* [Information given]:
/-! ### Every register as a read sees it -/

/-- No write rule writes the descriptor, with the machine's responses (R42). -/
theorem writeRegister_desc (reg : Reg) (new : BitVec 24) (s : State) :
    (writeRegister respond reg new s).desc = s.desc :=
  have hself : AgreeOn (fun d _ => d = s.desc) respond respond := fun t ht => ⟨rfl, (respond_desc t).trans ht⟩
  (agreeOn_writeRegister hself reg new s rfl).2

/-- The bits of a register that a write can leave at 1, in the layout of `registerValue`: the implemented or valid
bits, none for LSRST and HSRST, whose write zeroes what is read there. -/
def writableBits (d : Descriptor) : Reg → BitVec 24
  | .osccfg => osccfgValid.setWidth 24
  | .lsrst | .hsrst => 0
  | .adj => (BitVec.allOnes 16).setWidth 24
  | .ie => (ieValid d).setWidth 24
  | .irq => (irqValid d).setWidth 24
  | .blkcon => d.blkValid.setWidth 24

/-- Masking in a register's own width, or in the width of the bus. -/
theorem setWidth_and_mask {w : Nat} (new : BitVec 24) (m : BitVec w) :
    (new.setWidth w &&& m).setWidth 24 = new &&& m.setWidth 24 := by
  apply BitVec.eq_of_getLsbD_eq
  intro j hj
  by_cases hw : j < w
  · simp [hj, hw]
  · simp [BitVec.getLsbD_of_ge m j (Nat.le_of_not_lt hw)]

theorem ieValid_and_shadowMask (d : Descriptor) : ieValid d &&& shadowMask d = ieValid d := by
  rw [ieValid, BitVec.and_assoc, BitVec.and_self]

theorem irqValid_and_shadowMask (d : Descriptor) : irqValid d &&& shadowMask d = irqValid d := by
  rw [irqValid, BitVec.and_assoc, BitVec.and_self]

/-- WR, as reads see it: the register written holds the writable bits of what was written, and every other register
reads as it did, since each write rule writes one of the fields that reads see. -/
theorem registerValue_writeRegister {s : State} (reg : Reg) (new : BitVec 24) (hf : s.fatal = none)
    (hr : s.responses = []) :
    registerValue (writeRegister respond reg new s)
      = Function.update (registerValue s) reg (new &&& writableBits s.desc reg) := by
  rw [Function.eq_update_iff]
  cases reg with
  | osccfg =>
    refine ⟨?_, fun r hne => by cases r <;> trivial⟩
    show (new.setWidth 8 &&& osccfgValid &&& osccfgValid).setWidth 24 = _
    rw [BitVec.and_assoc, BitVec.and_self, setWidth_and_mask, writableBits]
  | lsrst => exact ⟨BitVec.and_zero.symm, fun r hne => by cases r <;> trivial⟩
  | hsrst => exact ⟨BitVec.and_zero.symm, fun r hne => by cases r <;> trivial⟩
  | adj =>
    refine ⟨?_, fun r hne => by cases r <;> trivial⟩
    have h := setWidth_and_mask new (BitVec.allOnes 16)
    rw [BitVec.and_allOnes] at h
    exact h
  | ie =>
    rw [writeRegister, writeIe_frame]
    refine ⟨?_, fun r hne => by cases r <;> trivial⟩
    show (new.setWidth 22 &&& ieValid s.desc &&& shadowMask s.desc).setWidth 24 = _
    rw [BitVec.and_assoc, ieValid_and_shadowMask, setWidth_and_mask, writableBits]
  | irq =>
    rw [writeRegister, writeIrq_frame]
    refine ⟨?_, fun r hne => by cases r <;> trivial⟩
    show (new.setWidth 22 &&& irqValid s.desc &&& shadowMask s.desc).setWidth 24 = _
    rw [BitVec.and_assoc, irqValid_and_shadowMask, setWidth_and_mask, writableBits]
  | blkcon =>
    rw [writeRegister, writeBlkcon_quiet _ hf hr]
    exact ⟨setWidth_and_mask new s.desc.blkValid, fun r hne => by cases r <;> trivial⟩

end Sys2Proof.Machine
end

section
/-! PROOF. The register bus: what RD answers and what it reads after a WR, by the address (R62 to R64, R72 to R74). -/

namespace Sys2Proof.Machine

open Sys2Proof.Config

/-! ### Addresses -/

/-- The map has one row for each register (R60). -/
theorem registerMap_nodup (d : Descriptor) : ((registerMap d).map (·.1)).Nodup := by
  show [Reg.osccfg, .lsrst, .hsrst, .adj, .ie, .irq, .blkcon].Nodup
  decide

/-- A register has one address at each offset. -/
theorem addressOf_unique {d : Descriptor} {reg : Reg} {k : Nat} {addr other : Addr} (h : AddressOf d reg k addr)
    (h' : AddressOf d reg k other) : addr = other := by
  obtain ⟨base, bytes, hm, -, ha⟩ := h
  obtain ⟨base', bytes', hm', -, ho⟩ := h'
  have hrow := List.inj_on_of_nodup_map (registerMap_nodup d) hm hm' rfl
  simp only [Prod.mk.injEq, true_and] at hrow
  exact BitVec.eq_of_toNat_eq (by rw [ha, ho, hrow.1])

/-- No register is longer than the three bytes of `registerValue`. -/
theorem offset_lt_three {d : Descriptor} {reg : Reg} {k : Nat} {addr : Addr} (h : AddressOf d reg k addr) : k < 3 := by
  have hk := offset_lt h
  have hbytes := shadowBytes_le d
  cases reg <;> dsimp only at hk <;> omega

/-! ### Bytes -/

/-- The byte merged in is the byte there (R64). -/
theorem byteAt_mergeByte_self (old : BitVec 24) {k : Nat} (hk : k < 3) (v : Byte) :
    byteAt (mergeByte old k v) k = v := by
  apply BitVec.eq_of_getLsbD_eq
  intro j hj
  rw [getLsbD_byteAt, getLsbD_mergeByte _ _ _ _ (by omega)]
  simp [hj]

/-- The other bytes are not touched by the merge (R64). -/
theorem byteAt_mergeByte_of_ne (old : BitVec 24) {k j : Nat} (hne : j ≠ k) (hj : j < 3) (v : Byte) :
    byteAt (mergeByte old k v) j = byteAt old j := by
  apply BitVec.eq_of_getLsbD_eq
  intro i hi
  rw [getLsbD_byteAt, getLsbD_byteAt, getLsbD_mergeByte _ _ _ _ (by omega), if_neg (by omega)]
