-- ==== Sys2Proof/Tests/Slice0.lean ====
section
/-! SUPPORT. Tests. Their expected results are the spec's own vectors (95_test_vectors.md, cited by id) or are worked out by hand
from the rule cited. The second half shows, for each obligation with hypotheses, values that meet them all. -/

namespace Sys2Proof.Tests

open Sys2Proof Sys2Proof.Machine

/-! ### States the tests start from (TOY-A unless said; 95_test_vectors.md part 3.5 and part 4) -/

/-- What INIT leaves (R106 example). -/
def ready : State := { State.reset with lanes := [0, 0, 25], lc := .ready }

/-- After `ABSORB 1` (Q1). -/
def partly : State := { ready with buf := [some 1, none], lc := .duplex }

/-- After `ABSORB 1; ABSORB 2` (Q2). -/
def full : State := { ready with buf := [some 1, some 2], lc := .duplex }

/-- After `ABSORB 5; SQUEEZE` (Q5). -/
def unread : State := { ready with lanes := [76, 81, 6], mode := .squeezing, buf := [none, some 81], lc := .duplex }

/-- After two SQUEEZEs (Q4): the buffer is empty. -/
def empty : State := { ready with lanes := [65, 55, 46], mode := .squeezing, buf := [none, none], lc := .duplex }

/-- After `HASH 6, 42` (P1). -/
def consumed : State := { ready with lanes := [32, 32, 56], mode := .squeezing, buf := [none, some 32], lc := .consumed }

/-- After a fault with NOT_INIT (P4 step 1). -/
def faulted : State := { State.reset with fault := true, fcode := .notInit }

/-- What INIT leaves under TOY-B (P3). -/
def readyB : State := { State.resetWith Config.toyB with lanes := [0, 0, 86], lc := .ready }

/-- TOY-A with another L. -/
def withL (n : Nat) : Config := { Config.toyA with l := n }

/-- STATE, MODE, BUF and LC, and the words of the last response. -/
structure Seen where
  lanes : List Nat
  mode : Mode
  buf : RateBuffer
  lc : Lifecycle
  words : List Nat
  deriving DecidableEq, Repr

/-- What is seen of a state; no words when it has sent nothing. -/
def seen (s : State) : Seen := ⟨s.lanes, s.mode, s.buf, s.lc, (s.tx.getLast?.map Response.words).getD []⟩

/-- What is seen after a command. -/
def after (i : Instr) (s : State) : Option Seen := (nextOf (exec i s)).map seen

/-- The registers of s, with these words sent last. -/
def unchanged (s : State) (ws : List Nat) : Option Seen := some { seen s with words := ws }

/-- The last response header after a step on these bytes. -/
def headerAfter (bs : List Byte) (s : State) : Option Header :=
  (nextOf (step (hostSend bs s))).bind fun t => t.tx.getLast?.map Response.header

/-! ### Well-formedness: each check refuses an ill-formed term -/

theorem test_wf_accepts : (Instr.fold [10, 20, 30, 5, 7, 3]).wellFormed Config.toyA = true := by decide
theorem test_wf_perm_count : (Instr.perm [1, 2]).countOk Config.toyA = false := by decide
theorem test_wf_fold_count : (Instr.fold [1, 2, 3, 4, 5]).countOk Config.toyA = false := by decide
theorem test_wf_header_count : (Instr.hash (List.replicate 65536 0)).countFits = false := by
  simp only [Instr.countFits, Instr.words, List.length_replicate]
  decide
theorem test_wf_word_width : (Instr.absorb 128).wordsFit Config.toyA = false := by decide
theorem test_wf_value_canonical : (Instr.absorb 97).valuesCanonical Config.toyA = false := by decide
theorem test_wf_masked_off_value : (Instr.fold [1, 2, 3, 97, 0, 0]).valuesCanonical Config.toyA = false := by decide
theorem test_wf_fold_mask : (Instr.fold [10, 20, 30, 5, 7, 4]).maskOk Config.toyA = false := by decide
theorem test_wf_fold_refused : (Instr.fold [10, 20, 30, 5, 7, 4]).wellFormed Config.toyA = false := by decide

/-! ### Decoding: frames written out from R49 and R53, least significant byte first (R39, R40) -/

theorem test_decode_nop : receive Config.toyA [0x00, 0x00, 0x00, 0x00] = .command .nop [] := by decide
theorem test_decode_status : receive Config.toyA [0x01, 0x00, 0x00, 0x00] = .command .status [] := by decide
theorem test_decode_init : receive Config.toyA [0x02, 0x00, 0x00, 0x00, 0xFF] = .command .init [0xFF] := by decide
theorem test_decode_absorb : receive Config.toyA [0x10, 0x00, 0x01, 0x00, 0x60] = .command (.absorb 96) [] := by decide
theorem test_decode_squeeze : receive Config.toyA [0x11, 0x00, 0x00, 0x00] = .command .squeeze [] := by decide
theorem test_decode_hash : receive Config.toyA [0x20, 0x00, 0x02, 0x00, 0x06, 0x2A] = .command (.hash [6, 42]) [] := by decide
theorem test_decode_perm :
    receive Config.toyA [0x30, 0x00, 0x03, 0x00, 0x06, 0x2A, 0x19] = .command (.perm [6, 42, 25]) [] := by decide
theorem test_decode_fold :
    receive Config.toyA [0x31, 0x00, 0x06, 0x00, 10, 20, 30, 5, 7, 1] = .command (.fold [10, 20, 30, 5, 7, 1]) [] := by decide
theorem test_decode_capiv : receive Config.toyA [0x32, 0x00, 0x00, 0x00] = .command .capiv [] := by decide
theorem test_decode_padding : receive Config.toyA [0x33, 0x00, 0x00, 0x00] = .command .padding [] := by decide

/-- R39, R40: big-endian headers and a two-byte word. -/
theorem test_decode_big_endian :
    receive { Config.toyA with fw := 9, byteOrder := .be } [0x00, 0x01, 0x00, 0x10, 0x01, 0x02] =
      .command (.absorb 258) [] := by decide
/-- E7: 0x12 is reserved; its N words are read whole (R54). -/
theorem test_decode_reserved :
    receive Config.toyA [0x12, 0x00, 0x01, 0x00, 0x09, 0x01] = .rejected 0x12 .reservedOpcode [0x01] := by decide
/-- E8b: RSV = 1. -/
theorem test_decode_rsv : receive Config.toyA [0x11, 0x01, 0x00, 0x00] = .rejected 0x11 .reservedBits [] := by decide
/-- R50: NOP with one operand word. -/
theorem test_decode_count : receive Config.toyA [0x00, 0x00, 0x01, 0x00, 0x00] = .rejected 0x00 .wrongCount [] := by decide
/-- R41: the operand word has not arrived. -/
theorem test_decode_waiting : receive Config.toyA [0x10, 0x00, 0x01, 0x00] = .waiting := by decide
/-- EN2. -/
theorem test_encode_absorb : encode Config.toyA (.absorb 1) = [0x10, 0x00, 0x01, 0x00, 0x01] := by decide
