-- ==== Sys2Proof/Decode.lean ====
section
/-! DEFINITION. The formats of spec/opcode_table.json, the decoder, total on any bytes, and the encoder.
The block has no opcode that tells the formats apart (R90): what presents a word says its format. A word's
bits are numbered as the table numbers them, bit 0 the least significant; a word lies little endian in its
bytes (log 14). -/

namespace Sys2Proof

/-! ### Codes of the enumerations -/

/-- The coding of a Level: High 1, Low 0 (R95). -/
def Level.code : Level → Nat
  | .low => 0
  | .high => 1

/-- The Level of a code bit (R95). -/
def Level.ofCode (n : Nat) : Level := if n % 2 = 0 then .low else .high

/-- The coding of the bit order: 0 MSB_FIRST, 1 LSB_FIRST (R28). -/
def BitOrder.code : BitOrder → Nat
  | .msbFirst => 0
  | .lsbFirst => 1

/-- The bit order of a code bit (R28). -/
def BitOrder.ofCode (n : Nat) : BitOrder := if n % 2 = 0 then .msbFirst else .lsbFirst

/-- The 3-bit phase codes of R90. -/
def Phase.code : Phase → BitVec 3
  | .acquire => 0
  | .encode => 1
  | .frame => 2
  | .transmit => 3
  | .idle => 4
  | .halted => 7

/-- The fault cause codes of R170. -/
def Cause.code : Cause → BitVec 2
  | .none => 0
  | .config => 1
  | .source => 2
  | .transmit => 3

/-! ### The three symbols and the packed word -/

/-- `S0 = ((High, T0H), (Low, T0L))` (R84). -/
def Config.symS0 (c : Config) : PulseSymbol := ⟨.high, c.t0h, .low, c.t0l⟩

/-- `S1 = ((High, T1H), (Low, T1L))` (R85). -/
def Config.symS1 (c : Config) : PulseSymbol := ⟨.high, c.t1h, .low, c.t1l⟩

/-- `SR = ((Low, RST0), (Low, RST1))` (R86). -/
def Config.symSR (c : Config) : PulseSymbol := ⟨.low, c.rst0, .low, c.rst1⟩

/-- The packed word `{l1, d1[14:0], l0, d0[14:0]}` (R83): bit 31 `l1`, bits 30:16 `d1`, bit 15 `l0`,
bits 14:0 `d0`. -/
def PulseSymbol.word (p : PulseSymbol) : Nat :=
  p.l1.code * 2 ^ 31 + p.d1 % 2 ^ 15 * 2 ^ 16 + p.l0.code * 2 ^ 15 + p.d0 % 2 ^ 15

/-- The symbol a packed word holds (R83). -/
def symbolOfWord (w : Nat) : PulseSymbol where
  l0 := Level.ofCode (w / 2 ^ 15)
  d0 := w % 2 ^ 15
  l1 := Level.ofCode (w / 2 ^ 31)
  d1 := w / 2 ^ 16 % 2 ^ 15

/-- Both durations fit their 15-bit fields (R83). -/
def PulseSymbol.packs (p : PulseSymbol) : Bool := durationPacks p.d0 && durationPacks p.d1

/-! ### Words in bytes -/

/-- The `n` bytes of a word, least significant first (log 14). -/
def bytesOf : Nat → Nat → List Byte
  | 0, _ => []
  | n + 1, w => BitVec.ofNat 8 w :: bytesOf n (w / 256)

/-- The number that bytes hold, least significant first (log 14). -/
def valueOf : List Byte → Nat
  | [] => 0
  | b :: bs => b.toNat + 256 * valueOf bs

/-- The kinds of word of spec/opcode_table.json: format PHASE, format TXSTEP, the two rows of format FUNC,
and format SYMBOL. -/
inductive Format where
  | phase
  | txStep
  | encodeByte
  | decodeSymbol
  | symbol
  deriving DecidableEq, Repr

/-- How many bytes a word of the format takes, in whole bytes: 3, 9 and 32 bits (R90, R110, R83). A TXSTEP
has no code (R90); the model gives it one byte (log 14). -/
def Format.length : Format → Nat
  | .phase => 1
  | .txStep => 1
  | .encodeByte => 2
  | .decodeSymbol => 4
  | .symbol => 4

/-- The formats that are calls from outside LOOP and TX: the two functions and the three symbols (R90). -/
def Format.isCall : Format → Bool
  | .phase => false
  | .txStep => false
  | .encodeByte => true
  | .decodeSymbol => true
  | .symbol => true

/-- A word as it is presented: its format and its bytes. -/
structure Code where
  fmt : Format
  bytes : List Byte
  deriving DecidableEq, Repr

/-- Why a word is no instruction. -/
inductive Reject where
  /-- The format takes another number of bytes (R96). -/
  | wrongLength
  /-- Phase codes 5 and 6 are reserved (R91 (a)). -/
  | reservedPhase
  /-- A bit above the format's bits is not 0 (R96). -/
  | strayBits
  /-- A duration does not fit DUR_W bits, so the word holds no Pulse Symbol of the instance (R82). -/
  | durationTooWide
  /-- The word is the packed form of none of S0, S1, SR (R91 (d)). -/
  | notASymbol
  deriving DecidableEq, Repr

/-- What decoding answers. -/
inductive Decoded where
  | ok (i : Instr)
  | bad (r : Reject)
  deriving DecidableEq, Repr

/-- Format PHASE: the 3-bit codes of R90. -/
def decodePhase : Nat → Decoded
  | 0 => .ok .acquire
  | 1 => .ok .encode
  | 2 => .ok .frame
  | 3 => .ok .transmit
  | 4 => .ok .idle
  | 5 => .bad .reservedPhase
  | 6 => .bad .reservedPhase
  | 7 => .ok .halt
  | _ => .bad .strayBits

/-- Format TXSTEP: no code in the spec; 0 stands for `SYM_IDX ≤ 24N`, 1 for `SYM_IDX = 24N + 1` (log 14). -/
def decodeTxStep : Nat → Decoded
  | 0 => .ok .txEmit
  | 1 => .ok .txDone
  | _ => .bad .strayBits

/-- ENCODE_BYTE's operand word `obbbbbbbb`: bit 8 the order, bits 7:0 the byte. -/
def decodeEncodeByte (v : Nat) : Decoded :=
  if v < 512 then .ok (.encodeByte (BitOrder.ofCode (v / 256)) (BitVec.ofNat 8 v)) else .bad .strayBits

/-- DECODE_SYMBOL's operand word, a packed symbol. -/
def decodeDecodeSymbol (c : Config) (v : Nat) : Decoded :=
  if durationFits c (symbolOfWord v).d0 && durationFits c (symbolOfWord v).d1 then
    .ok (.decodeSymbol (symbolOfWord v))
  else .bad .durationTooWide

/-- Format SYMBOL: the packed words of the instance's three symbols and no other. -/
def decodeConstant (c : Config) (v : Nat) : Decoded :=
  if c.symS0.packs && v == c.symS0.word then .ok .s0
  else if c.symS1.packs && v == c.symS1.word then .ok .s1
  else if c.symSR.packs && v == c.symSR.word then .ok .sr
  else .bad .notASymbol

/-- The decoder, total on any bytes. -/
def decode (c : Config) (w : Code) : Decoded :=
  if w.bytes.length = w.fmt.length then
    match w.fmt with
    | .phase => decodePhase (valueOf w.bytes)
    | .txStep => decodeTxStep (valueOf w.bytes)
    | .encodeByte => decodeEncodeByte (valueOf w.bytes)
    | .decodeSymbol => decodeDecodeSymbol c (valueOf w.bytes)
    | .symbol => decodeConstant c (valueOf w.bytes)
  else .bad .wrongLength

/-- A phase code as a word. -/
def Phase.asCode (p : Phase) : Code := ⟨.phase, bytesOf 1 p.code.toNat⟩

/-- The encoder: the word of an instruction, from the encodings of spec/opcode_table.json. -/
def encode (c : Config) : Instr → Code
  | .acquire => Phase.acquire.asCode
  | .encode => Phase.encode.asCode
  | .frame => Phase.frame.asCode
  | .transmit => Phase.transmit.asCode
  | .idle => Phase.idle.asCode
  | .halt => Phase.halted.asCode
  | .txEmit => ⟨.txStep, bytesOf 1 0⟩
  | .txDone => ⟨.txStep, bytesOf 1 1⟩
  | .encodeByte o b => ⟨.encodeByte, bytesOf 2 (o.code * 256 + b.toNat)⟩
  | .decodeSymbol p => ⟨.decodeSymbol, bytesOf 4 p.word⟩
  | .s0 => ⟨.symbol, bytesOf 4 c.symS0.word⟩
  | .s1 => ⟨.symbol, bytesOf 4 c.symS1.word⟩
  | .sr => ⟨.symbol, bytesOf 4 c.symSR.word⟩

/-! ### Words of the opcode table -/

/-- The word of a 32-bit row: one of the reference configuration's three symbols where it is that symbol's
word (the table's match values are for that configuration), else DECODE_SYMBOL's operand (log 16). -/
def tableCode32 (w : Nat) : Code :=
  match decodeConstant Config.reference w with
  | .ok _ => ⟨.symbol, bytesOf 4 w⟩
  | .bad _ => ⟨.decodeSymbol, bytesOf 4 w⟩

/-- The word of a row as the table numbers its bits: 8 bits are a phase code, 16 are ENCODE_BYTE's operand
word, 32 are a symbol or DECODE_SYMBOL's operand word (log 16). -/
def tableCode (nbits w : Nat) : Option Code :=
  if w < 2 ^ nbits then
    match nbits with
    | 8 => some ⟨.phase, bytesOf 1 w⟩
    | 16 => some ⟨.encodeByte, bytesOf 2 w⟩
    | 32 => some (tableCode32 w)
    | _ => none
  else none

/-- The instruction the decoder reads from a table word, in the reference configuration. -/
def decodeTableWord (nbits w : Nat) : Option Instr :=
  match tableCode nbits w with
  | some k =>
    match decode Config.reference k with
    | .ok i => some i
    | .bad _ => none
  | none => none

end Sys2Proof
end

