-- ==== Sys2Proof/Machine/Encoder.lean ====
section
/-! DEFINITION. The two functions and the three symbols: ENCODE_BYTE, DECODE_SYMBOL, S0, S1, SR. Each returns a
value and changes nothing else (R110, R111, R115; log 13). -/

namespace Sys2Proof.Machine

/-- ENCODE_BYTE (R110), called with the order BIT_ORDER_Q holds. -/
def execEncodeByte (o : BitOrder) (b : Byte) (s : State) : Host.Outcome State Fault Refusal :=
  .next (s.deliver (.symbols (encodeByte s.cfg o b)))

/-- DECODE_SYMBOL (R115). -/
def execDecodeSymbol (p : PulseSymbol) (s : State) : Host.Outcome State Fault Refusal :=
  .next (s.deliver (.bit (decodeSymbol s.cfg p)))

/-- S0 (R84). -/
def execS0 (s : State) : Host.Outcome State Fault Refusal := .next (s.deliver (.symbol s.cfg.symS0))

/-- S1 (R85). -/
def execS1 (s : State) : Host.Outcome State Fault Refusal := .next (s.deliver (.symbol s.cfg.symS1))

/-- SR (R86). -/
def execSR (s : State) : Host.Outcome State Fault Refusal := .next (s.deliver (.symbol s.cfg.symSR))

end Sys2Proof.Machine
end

* [Exercise goal]:
All lines of the material that contain the word "namespace" should be listed.

* [Response to this task]:
namespace Sys2Proof.Machine
namespace Sys2Proof.Tests
namespace Sys2Proof
namespace Sys2Proof.Machine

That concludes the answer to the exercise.